もし、モノづくりのプレシード期からシード期のプレイヤーの方がいらっしゃるのであれば、私が苦労したことを教えてあげたいです。気になるという方がいらしたらぜひご連絡ください。とにかく言えることは、自分がやろうと思ったことはどんどんやった方がよい、ということ。出資を受けると出資者が色んなことをおっしゃいますが、それに惑わされることなく、これをやりたいということを伸び伸びとやってもらうのがいいと思います。私は運が良く、偶然にも2社起業できていますが、なかなか起業のチャンスがない方もいらっしゃるでしょう。せっかく起業するならば、ぜひ思い切り、そしてコツコツと続けてほしいなと思います。

モノづくりは大変なのですが、実際にプロダクトを使うエンドユーザーの喜ぶ顔を見ることができるのが一番のモチベーションアップの材料です。すべては自分ひとりの力だけではなく、社員、顧問、すべての方の努力の結晶。それが実を結んで誰かのためになったという実感は、利益以前に何ものにも代えがたいと思います。

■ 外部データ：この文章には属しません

def Hart.csr (h : Hart) (agent : Nat) (now : Word) : HartCsr → Word
  | .mstatus => statusWord h.mstatus 0x0000000A00000000
  | .sstatus => statusWord (h.mstatus &&& sstatusMask) 0x0000000200000000
  | .vsstatus => statusWord h.vsstatus 0x0000000200000000
  | .mhartid => BitVec.ofNat 64 agent
  | .time => now
  | .stimecmp => h.stimecmp
  | .vstimecmp => h.vstimecmp
  | .satp => h.satp
  | .vsatp => h.vsatp
  | .hgatp => h.hgatp
  | .eidelivery f => if (h.file f).delivery then 1 else 0
  | .eithreshold f => BitVec.ofNat 64 (h.file f).threshold
  | .eip f k => identWord (h.file f).eip k
  | .eie f k => identWord (h.file f).eie k
  | .topei f => BitVec.ofNat 64 ((h.file f).top * 65537)

/-- A CSR write; none where the register is read-only. A write of a compare that the time has not reached takes its interrupt back, and a
write of `topei` claims the identity that it shows. -/
def Hart.putCsr (h : Hart) (now : Word) (r : HartCsr) (w : Word) : Option Hart :=
  match r with
  | .mhartid | .time => none
  | .mstatus => some { h with mstatus := putMstatus h.mstatus w }
  | .sstatus => some { h with mstatus := (h.mstatus &&& ~~~sstatusMask) ||| (w &&& sstatusMask) }
  | .vsstatus => some { h with vsstatus := w &&& sstatusMask }
  | .stimecmp => some { h with stimecmp := w, stip := h.stip && decide (w ≤ now) }
  | .vstimecmp => some { h with vstimecmp := w, vstip := h.vstip && decide (w ≤ now) }
  | .satp => some (if atpModeOk w then { h with satp := w } else h)
  | .vsatp => some (if atpModeOk w then { h with vsatp := w } else h)
  | .hgatp => some (if atpModeOk w then { h with hgatp := w } else h)
  | .eidelivery f => some (h.setFile f { h.file f with delivery := w.getLsbD 0 })
  | .eithreshold f => some (h.setFile f { h.file f with threshold := w.toNat % 256 })
  | .eip f k => some (h.setFile f { h.file f with eip := identPut (h.file f).eip k w })
  | .eie f k => some (h.setFile f { h.file f with eie := identPut (h.file f).eie k w })
  | .topei f => some (h.setFile f { h.file f with eip := (h.file f).eip.filter (· != (h.file f).top) })

/-- HART_TIMER_COMPARE (R374): each compare fires at the first tick at which time ≥ compare. The manual gives the compares no reset value:
they are 0, so that each fires at once after reset (DESIGN CHOICE, log 1). -/
def Hart.timers (h : Hart) (now : Word) : Hart :=
  { h with mtip := h.mtip || decide (h.mtimecmp ≤ now), stip := h.stip || decide (h.stimecmp ≤ now),
           vstip := h.vstip || decide (h.vstimecmp ≤ now) }
/-- TICKS of a gallery (R445), which its harts' time CSR reads (R374). -/
def State.hartTime (s : State) (agent : Nat) : Word := s.wtime + (s.gallery (agent / 16)).lag
def execHartTimerCompare (agent : Nat) (s : State) : Out := .next (s.setHartAt agent ((s.hartAt agent).timers (s.hartTime agent)))

/-! ### Management commands -/

/-- A management command of the hart's port, as a write of MW1 sends it (R383, R385, R415). OP 0x12 with MDEST all ones is a shoot-down.
Another OP with it has status 2, another MDEST that is no coordinate, or a reserved bit of word 0, status 1 (the manual names no status;
DESIGN CHOICE, log 22). REPAIR goes to the repair engine that holds the position, which may be absent (R451). -/
def State.sendCommand (s : State) (agent : Nat) (w1 : Word) : Out :=
  let p := s.cmdPort agent
  let op : BitVec 8 := p.mw0.setWidth 8
  let c : MgmtCmd := ⟨(p.mw0.extractLsb' 8 2).toFin, p.mw0.extractLsb' 10 12, p.mw0.extractLsb' 32 32, w1, agent⟩
  let p1 : CmdPort := { p with mw1 := w1 }
  if p.mdest = 0xFFFFFFFF ∧ op = 0x12 then execShoot agent w1 s
  else if p.mdest.extractLsb' 0 10 ≠ 0 ∨ p.mw0.extractLsb' 22 10 ≠ 0 then
    .next (s.setCmdPort agent { p1 with status := if p.mdest = 0xFFFFFFFF then 2 else 1, seq := c.seq, mval := 0 })
  else
    let s1 := s.setCmdPort agent { p1 with waiting := some (s.wtime, c.seq) }
    let d := coordOfDest (p.mdest.setWidth 32)
    let name := serviceName (agent / 16)
    .next (if op = 0x30 ∧ onGrid d then
        { s1 with net := s1.net ++ [⟨.command op c, 15, d, .tile d, gallerySite (agent / 16), name, none, 0, true, 0, [], 0, s1.nextSeq⟩],
                  nextSeq := s1.nextSeq + 1 }
      else s1.galleryTo (agent / 16) (.command op c) 15 d name)

/-! ### The control space (R376) -/

/-- A read of a service hart's register other than DISPATCH (R397). Of COMPLETE, which is written, no rule gives the read: 0, as R395 has it for
CMD (DESIGN CHOICE, log 72). -/
def SvcHart.reg (x : SvcHart) (o : Nat) : Option Word :=
  match o with
  | 0x08 => some 0
  | 0x10 => some (if x.gensel then 1 else 0)
  | 0x18 => some x.slice
  | _ => none

/-- A read of a management command port's register (R385). -/
def CmdPort.reg (p : CmdPort) (o : Nat) : Option Word :=
  match o with
  | 0x00 => some p.mdest
  | 0x08 => some p.mw0
  | 0x10 => some p.mw1
  | 0x18 => some (p.status.zeroExtend 64 <<< 32 ||| p.seq.zeroExtend 64)
  | 0x20 => some p.mval
  | _ => none

/-- What lies at an offset of a gallery's control space (R376), with the byte offset in its block. -/
inductive Control where
  | file (h i o : Nat)
  | queue (q o : Nat)
  | ring (t o : Nat)
  | svc (h o : Nat)
  | cmd (h o : Nat)
  | mtimecmp (h : Nat)
  | union (hall : Nat)
  | nothing
  deriving DecidableEq, Repr, Inhabited

def controlAt (o : Nat) : Control :=
  if o < 0x100000 then (if o % 0x10000 < 0x6000 then .file (o / 0x10000) (o % 0x10000 / 0x1000) (o % 0x1000) else .nothing)
  else if o < 0x100000 + 64 * 65 then .queue ((o - 0x100000) / 64) (o % 64)
  else if 0x110000 ≤ o ∧ o < 0x111000 then .ring ((o - 0x110000) / 0x100) (o % 0x100)
  else if 0x120000 ≤ o ∧ o < 0x120000 + 64 * 4 then .svc ((o - 0x120000) / 64) (o % 64)
  else if 0x130000 ≤ o ∧ o < 0x130000 + 64 * 16 then .cmd ((o - 0x130000) / 64) (o % 64)
  else if 0x140000 ≤ o ∧ o < 0x140000 + 8 * 16 then .mtimecmp ((o - 0x140000) / 8)
  else if 0x141000 ≤ o ∧ o < 0x141000 + 8 * 64 then .union ((o - 0x141000) / 8)
  else .nothing

/-- The hart's access returned a value, or raised a fault. -/
def State.hartDone (s : State) (agent : Nat) (w : Word) : State := s.setHartAt agent { s.hartAt agent with value := w, fault := false }
def State.hartFault (s : State) (agent : Nat) : State := s.setHartAt agent { s.hartAt agent with fault := true }

/-- A load of 8 bytes from gallery f's control space; none where the offset holds nothing. A DISPATCH read takes a slot (R397). -/
def State.controlLoad (s : State) (f o : Nat) : Option (State × Word) :=
  match controlAt o with
  | .file _ _ _ | .nothing => none
  | .queue q k => ((s.queue f q).reg k).map fun w => (s, w)
  | .ring t k => ((s.ring f t).reg k).map fun w => (s, w)
  | .svc h k =>
    if k = 0 then
      let s1 := s.dispatchRead f h
      some (s1, (s1.hart f h).dispatch)
    else ((s.hart f h).reg k).map fun w => (s, w)
  | .cmd h k => ((s.cmdPort (16 * f + h)).reg k).map fun w => (s, w)
  | .mtimecmp h => some (s, (s.hartAt (16 * f + h)).mtimecmp)
  | .union hall => some (s, (unitGet 0 s.hallFlags hall).zeroExtend 64)

/-- A store of 8 bytes by a hart to gallery f's control space; none where the offset holds nothing. -/
def State.controlStore (s : State) (f o agent : Nat) (w : Word) : Option State :=
  match controlAt o with
  | .file _ _ _ | .nothing => none
  | .queue q k => ((s.queue f q).reg k).map fun _ => s.queueWrite f q k w
  | .ring t k => ((s.ring f t).reg k).map fun _ => if k = 0x20 then s.ringCmd f t w else s.setRing f t ((s.ring f t).put k w)
  | .svc h k =>
    let x := s.hart f h
    if k = 0 then some s
    else if k = 8 then some (s.completeWrite f h agent w)
    else if k = 0x10 then some (s.setHart f h { x with gensel := w.getLsbD 0 })
    else if k = 0x18 then some (s.setHart f h { x with slice := w })
    else none
  | .cmd h k =>
    let p := s.cmdPort (16 * f + h)
    (p.reg k).map fun _ =>
      if k = 0 then s.setCmdPort (16 * f + h) { p with mdest := w &&& 0xFFFFFFFF }
      else if k = 8 then s.setCmdPort (16 * f + h) { p with mw0 := w }
      else s
  | .mtimecmp h =>
    let x := s.hartAt (16 * f + h)
    some (s.setHartAt (16 * f + h) { x with mtimecmp := w, mtip := x.mtip && decide (w ≤ s.hartTime (16 * f + h)) })
  | .union hall => some (s.clearUnion hall (w.setWidth 6))

/-- A store of MW1 by a hart: it waits while the port has a command to be answered; else it sends the command and waits for the answer
(R385). -/
def State.storeMw1 (s : State) (a agent : Nat) (w : Word) : Out :=
  if (s.cmdPort a).waiting.isSome then .next s
  else (s.setHartAt agent { s.hartAt agent with awaiting := some a, fault := false }).sendCommand a w

/-- A hart's access to gallery f's control space at offset o (R376, R377): an interrupt file takes aligned accesses of 4 bytes and shows 0;
the other blocks take aligned ones of 8. -/
def State.hartControl (s : State) (agent f o : Nat) : HartAccess → Out
  | .load n => .next (match controlAt o, n with
    | .file _ _ k, 4 => if k % 4 = 0 then s.hartDone agent 0 else s.hartFault agent
    | _, 8 => if o % 8 = 0 then (match s.controlLoad f o with
        | some (s1, w) => s1.hartDone agent w
        | none => s.hartFault agent) else s.hartFault agent
    | _, _ => s.hartFault agent)
  | .store n w => match controlAt o, n with
    | .file h i k, 4 =>
      .next (if k = 0 then (s.msi f h i (w.toNat % 2 ^ 32)).hartDone agent 0
        else if k % 4 = 0 then s.hartDone agent 0 else s.hartFault agent)
    | .cmd h 0x10, 8 => s.storeMw1 (16 * f + h) agent w
    | _, 8 => .next (if o % 8 = 0 then (match s.controlStore f o agent w with
        | some s1 => s1.hartDone agent 0
        | none => s.hartFault agent) else s.hartFault agent)
    | _, _ => .next (s.hartFault agent)
  | _ => .next (s.hartFault agent)

/-! ### Accesses of a hart -/

/-- Bytes and needs of a memory access; none for what is no memory access of a size that harts have. -/
def hartNeed : HartAccess → Option (Nat × HartNeed)
  | .load n => if n ∈ [1, 2, 4, 8] then some (n, ⟨true, false, false⟩) else none
  | .store n _ => if n ∈ [1, 2, 4, 8] then some (n, ⟨false, true, false⟩) else none
  | .amo _ n _ _ => if n ∈ [4, 8] then some (n, ⟨true, true, false⟩) else none
  | .fetch => some (4, ⟨false, false, true⟩)
  | _ => none

/-- The request of a hart's access to a tile or a device; none for a fetch. -/
def hartKind : HartAccess → Option ReqKind
  | .load n => some (.load n)
  | .store n v => some (.store n v)
  | .amo op n v c => some (.amo op n v c true)
  | _ => none

/-- The value of pieces of memory, the first least significant, and a store to them. -/
def State.loadPieces (s : State) : List (Nat × Nat) → Nat
  | [] => 0
  | (k, n) :: r => (s.load k n).toNat + 2 ^ (8 * n) * s.loadPieces r
def State.storePieces (s : State) (v : Nat) : List (Nat × Nat) → State
  | [] => s
  | (k, n) :: r =>
    let s1 := s.storeBytes k n (v % 2 ^ (8 * n)) n
    (match serves k with
      | .edge p => s1.notifyPort p k n
      | _ => s1).storePieces (v / 2 ^ (8 * n)) r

最後に、これから目指す世界観と、読者へ一言お願いいたします。

スタートアップとして、四国だけでなく、日本中、世界中のお母さんたちへ、安心、安全を届けたいと思っています。我々が作ったプロダクトが優しい世界を創っていく一助になることをうれしく思いますし、必ずデリバリーするという責任感を持って事業を進めていきたいです。また、妊婦さんが自分の状態をより正確に理解できるようになると、もっと自分を守る方法を考えられるようになります。そうすると医師の負担も減り、やがて産婦人科に携わる医師も増え、お互いにバランスの良い世界になっていく。世界を変えて支えていくということに情熱、志を持つ方々にぜひジョインしていただいて、大きなビジョンを描いていけたらと思います。